Returns the weights and grid points for numeric integration via Gauss integration by expanding the function in terms of Legendre Polynomials.

Parameters:	t_max – end of the interval for the time grid \([0,t_\mathrm{max}]\) num_grid_points – number of grid points N
Returns:	location of the grid points, corresponding weights

stocproc.method_kle.get_tanh_sinh_weights_times(t_max, num_grid_points)[source]¶

Returns the weights and grid points for numeric integration via Tanh-Sinh integration. The idea is to transform the integral over a finite interval \(x \in [-1, 1]\) via the variable transformation

\[x = \tanh(\pi/2 \sinh(t))\]

to a integral over the entire real axis \(t \in [-\infty,\infty]\) but where the new transformed integrand decay rapidly such that a simply midpoint rule performs very well.

inspired by ‘Tanh-Sinh High-Precision Quadrature - David H. Bailey’

Parameters:	t_max – end of the interval for the time grid \([0,t_\mathrm{max}]\) num_grid_points – number of grid points N (needs to be odd)
Returns:	location of the grid points, corresponding weights

For a fixed small parameter h the location of the grid points read

\[x_i = \tanh(\pi/2 \sinh(ih)\]

with corresponding weights

\[w_i = \frac{\pi/2 \cosh(ih)}{\cosh^2(\pi/2 \sinh(ih))}\]

where i can be any integer. For a given number of grid points N, h is chosen such that \(w_{(N-1)/2} < 10^{-14}\) which implies odd N. With that particular h \(x_i\) and \(w_i\) are calculated for \(-(N-1)/2 \leq i \leq (N-1)/2\). Afterwards the \(x_i\) are linearly scaled such that \(x_{-(N-1)/2} = 0\) and \(x_{(N-1)/2} = t_\mathrm{max}\).

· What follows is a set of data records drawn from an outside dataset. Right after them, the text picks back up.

/-- The point after an update, and after a plan commit (R178). -/
def State.mirrorPrices (s : State) (b : Bytes) : State :=
  let l := (netBranches b).map fun x => (branchLineAt x.id, (s.headBranch x.id).bytes)
  s.mirrorPointWith (l.flatMap fun q => asLines q.1 q.2 12) (l.map fun q => q.2.length).sum
def State.mirrorPlan (s : State) (b : Bytes) : State :=
  let l := (netStations b).map fun t =>
    (stationLineAt t.addr, planEntry t.addr (s.headStation t.addr).planCode (s.headStation t.addr).plan)
  s.mirrorPointWith (l.flatMap fun q => asLines q.1 q.2 5) (l.map fun q => q.2.length).sum

/-- What the mirror has brought from an offset on: `n` bytes, none where a line is missing. -/
def State.mirrored? (s : State) (a n : Nat) : Option Bytes :=
  let l := (List.range ((n + 63) / 64)).map fun i => kfind s.drift.hd.lines (a / 64 + i)
  if l.all Option.isSome then some ((l.flatMap fun o => o.getD []).take n) else none

/-- The drift state that the mirror has brought to a unit that takes over and begins period `k` (R178, R179): the plan of a
station is that of the previous period. A branch whose prices the mirror has not brought takes P0. -/
def State.takeMirrored (s : State) (b : Bytes) (k : Nat) : State :=
  let s := (netBranches b).foldl (fun t x =>
    match t.mirrored? (branchLineAt x.id) (24 * x.k) with
    | some m => t.setHeadBranch x.id { lam := dblsOf x.k m, y := dblsOf x.k (m.drop (8 * x.k)), yprev := dblsOf x.k (m.drop (16 * x.k)) }
    | none => t.setHd fun h => { h with freshBranches := h.freshBranches ++ [x.id] }) s
  (netStations b).foldl (fun t x =>
    let n := netK b x.branch
    match t.mirrored? (stationLineAt x.addr) (8 + 8 * n) with
    | some m =>
      let code := leAt m 2 1
      t.setHeadStation x.addr { t.headStation x.addr with
        planCode := code, plan := dblsOf n (m.drop 8), planAt := if k = 0 then none else some (k - 1)
        zeros := b2n (code == 0) }
    | none => t) s

/-- A period begins (R172, R179, R180): a new configuration takes effect; the prices of round 1, or the mirrored ones where
a unit that has taken over begins later in the period; no bid of the period. -/
def State.beginPeriod (s : State) (k r : Nat) : State :=
  let fresh := s.drift.hd.mirrored
  let s := s.takeNet (s.periodStart k)
  let b := s.drift.hd.net.getD []
  let s := if fresh then (s.setHd fun h => { h with freshBranches := [] }).takeMirrored b k else s
  let first := s.drift.hd.freshBranches
  let s := (netBranches b).foldl (fun t x =>
    let c := t.headBranch x.id
    if first.contains x.id || c.y.length != x.k then
      let lam := (List.range x.k).map fun j => x.price j 0
      t.setHeadBranch x.id { lam := lam, y := c.y, yprev := lam }
    else if fresh && decide (1 < r) then t
    else t.setHeadBranch x.id { lam := shiftStage x.ps c.y, y := c.y, yprev := shiftStage x.ps c.y }) s
  s.setHd fun h => { h with
    period := k, round := 0, closed := 0, final := 0, ran := false, mirrored := false, freshBranches := [],
    stations := h.stations.map fun p => (p.1, { p.2 with bids := [] })
    supplies := h.supplies.map fun p => (p.1, { p.2 with batch := none, draws := [], cur := none })
    prices := h.prices.filter fun q => keptHead k q.1
    plans := h.plans.filter fun q => keptHead k q.1 }

/-- The supply problems of a round (R169). -/
def State.startSupplies (s : State) (b : Bytes) (r tr : Nat) : State :=
  let l := netSupplies b
  let close := tr + (leAt b 8 4 + leAt b 16 4) * 1000
  ((List.range l.length).zip l).foldl (fun t q =>
    match t.rdTemplate q.2.2 with
    | (t, none) => t.setHeadSupply q.1 { t.headSupply q.1 with batch := none }
    | (t, some (n, tm)) =>
      let (t, ok) := t.assemble tm n (t.headBranch q.2.1).lam tr close r
      let (t, id) := t.submitOne (tWork tm) ok
      t.setHeadSupply q.1 { t.headSupply q.1 with batch := some id }) s

/-- The draws of a supply template after a round (R169): of its result, of an earlier round, of the previous period
shifted; none where all are missing. -/
def State.supplyDraws (s : State) (b : Bytes) (i : Nat) (q : Nat × Nat) (k r : Nat) : State × Option (List Dbl) :=
  let c := s.headSupply i
  let (s, tm) := s.rdTemplate q.2
  let own := tm.bind fun (n, b) => ((c.batch.bind fun id => s.resultOf b id).filter rValid).map fun r' => drawsOf b n (rX r')
  let s := if own.isSome then s else s.postSeq 0x0307 i k r
  let used : Option (List Dbl) := match own, c.draws, c.last with
    | some d, _, _ => some d
    | none, e :: _, _ => some e.2
    | none, [], some (j, d) => if j + 1 = k then some (shiftStage (((netBranch b q.1).map fun x => x.ps).getD 1) d) else none
    | none, [], none => none
  (s.setHeadSupply i { c with draws := (match own with
                                | some d => (r, d) :: c.draws
                                | none => c.draws), cur := used }, used)

/-- The source code and the draws of a station at C_r (R168). -/
def State.sourceOf (s : State) (b : Bytes) (t : NetStation) (r : Nat) : Nat × List Dbl :=
  let c := s.headStation t.addr
  let ps := ((netBranch b t.branch).map fun x => x.ps).getD 1
  let k := s.drift.hd.period
  match c.bids.find? fun q => q.1 == r with
  | some q => (r, q.2)
  | none =>
    match c.bids.foldl (fun m q => match m with
        | some e => if q.1 > e.1 then some q else some e
        | none => some q) (none : Option (Nat × List W64)) with
    | some q => (q.1, q.2)
    | none =>
      if c.planAt.any (fun j => j + 1 == k) && c.planCode != 0x1F && decide (c.zeros < t.hold) then (0, shiftStage ps c.plan)
      else (0x1F, (List.range (netK b t.branch)).map fun k => w64 (leAt b (t.fb + 8 * k) 8))

/-- Ascending by a key. -/
def insBy {α : Type} (f : α → Nat) (x : α) : List α → List α
  | [] => [x]
  | y :: t => if f x < f y then x :: y :: t else y :: insBy f x t
def sortBy {α : Type} (f : α → Nat) (l : List α) : List α := l.foldl (fun m x => insBy f x m) []

/-- The update of one price (R170): y, the next lam and the residual term. -/
def priceStep (x : NetBranch) (k : Nat) (c lam yprev t : Dbl) (draws : List (List Dbl)) : Dbl × Dbl × Dbl :=
  let d := draws.foldl (fun acc v => dAdd acc (v.getD k 0)) dZero
  let e := dSub d t
  let pmin := x.price k 1
  let pmax := x.price k 2
  let y := dMin (dMax (dFma (x.price k 3) e lam) pmin) pmax
  let ln := dFma c (dSub y yprev) y
  let z := if (x.kind k == 1 || x.kind k == 2) && dLe e dZero && dLe y pmin then dZero else dDiv (dAbs e) (x.price k 4)
  (y, dMin (dMax ln pmin) pmax, z)

/-- The update of a branch (R169, R170), given the draws of its supply templates; none: its prices stay, and it adds nothing
to the residual, which R169 does not state, so that the round can end the period early (DESIGN CHOICE, log 77). -/
def State.updateBranch (s : State) (b : Bytes) (x : NetBranch) (r : Nat) (sup : Option (List (List Dbl))) (res : Dbl) : State × Dbl :=
  match sup with
  | none => (s, res)
  | some ds =>
    let st := sortBy (fun (t : NetStation) => t.addr) ((netStations b).filter fun t => t.branch == x.id)
    let dr := st.map fun t => (s.headStation t.addr).draws
    let h := s.headBranch x.id
    let c := dDiv (dOfInt ((r : Int) - 1)) (dOfInt (r + 2))
    let out := (List.range x.k).map fun k =>
      let t := if x.kind k == 0 || x.kind k == 3 then ds.foldl (fun acc v => dAdd acc (v.getD k 0)) dZero else x.price k 5
      priceStep x k c (h.lam.getD k 0) (h.yprev.getD k 0) t dr
    (s.setHeadBranch x.id { lam := out.map fun o => o.2.1, y := out.map fun o => o.1, yprev := out.map fun o => o.1 },
      out.foldl (fun m o => dMax m o.2.2) res)

/-- The plan of a station is committed (R168, R173). -/
def State.commitStation (s : State) (k : Nat) (t : NetStation) : State :=
  let c := s.headStation t.addr
  let s := s.setHeadStation t.addr { c with planCode := c.code, plan := c.draws, planAt := some k
                                            zeros := if c.code = 0 then c.zeros + 1 else 0 }
  s.setHd fun h => { h with plans := h.plans ++ [(k, t.addr, c.code, c.draws)] }

end Sys2Proof.Machine
end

stocproc.method_kle.auto_ng(corr, t_max, ngfac=2, meth=<function get_mid_point_weights_times>, tol=0.001, diff_method=’full’, dm_random_samples=10000, ret_eigvals=False, relative_difference=False)[source]¶

increase the number of gridpoints until the desired accuracy is met

This function increases the number of grid points of the discrete Fredholm equation exponentially until a given accuracy is met. The accuracy is determined from the deviation of the approximated auto correlation of the Karhunen-Loève expansion from the given reference auto correlation.

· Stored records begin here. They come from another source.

/-- COMMAND (R247): the claim check of R176 first, then the group, then COUNT. -/
def execCommand (header : FrameHeader) (body : ValuesBody) (s : State) : Out :=
  .next (
    match s.accepts header true with
    | .claimLow => (((s.reach header.at_).count 0x80024 1).postFirn 0x0304 header.claim (s.hiClaim header.claim) 0x21).ackCommand
        header body.group 1 body.seq
    | _ => s.received header 0x21 true fun s =>
      let mine := (s.numbered.map fun p => p.2).filter fun r => r.ty == 4 && r.peer == header.src.toNat && r.group == body.group.toNat
      let fit := mine.filter fun r => r.count == body.values.length
      let s := fit.foldl (fun t r => (t.setRxvals r body.values).setSub r
        { t.subRun r with holding := true, fallback := false, seq := body.seq.toNat, since := t.now }) s
      s.ackCommand header body.group (if mine.isEmpty then 3 else if fit.isEmpty then 2 else 0) body.seq)

/-- COMMAND_ACK (R248). -/
def execCommandAck (header : FrameHeader) (body : AckBody) (s : State) : Out :=
  .next (s.received header 0x22 false fun s =>
    let g := body.group.toNat
    match s.cyc.act.bind fun p => p.remotes.find? fun r => r.ty == 2 && r.group == g && r.peer == header.src.toNat with
    | some _ =>
      let x := s.group g
      let q := body.seq.toNat
      let ok := body.result == 0
      let late := (x.seq + 2 ^ 32 - q) % 2 ^ 32
      s.setGroup g { x with ackSeq := q, rej := body.result == 1, ackLast := if ok && late == 0 then true else x.ackLast,
                            unack := if ok then min x.unack late else x.unack }
    | none => s)

/-- COMMAND_HOLD_EXPIRY (R249). -/
def execCommandHoldExpiry (at_ : Nat) (s : State) : Out :=
  .next (
    let s := s.reach at_
    let span := s.drift.hold * s.districtNs
    (s.numbered.filter fun p => p.2.ty == 4 && (s.subRun p.2).holding && decide ((s.subRun p.2).since + span ≤ at_)).foldl
      (fun t p =>
        let x := t.subRun p.2
        let rod := (t.cyc.act.map fun q => q.rodata).getD []
        let t := t.setRxvals p.2 ((List.range p.2.count).map fun k => w64 (leAt rod (p.2.fb + 8 * k) 8))
        let t := t.setSub p.2 { x with holding := false, fallback := true }
        t.postFirn 0x0509 (w32 p.1) (w32 p.2.peer) (w32 x.seq)) s)

end Sys2Proof.Machine
end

\[\Delta(n) = \max_{t,s \in [0,t_\mathrm{max}]}\left( \Big | \alpha(t-s) - \sum_{i=1}^n \lambda_i u_i(t) u_i^\ast(s) \Big | \right )\]

Parameters:

corr – the auto correlation function
t_max – specifies the interval [0, t_max] for which the stochastic process can be evaluated
ngfac – specifies the fine grid to use for the spline interpolation, the intermediate points are calculated using integral interpolation
meth – the method for calculation integration weights and times, a callable or one of the following strings ‘midpoint’ (‘midp’), ‘trapezoidal’ (‘trapz’), ‘simpson’ (‘simp’), ‘fourpoint’ (‘fp’), ‘gauss_legendre’ (‘gl’), ‘tanh_sinh’ (‘ts’)
tol – defines the success criterion max(abs(corr_exact - corr_reconstr)) < tol
diff_method – either ‘full’ or ‘random’, determines the points where the above success criterion is evaluated, ‘full’: full grid in between the fine grid, such that the spline interpolation error is expected to be maximal ‘random’: pick a fixed number of random times t and s within the interval [0, t_max]
dm_random_samples – the number of random times used for diff_method ‘random’
ret_eigvals – if True, return also the eigen values
relative_difference – if True, use relative difference instead of absolute

Returns:

an array containing the necessary eigenfunctions of the Karhunen-Loève expansion for sampling the stochastic processes (shape=(num_eigen_functions, num_grid_points)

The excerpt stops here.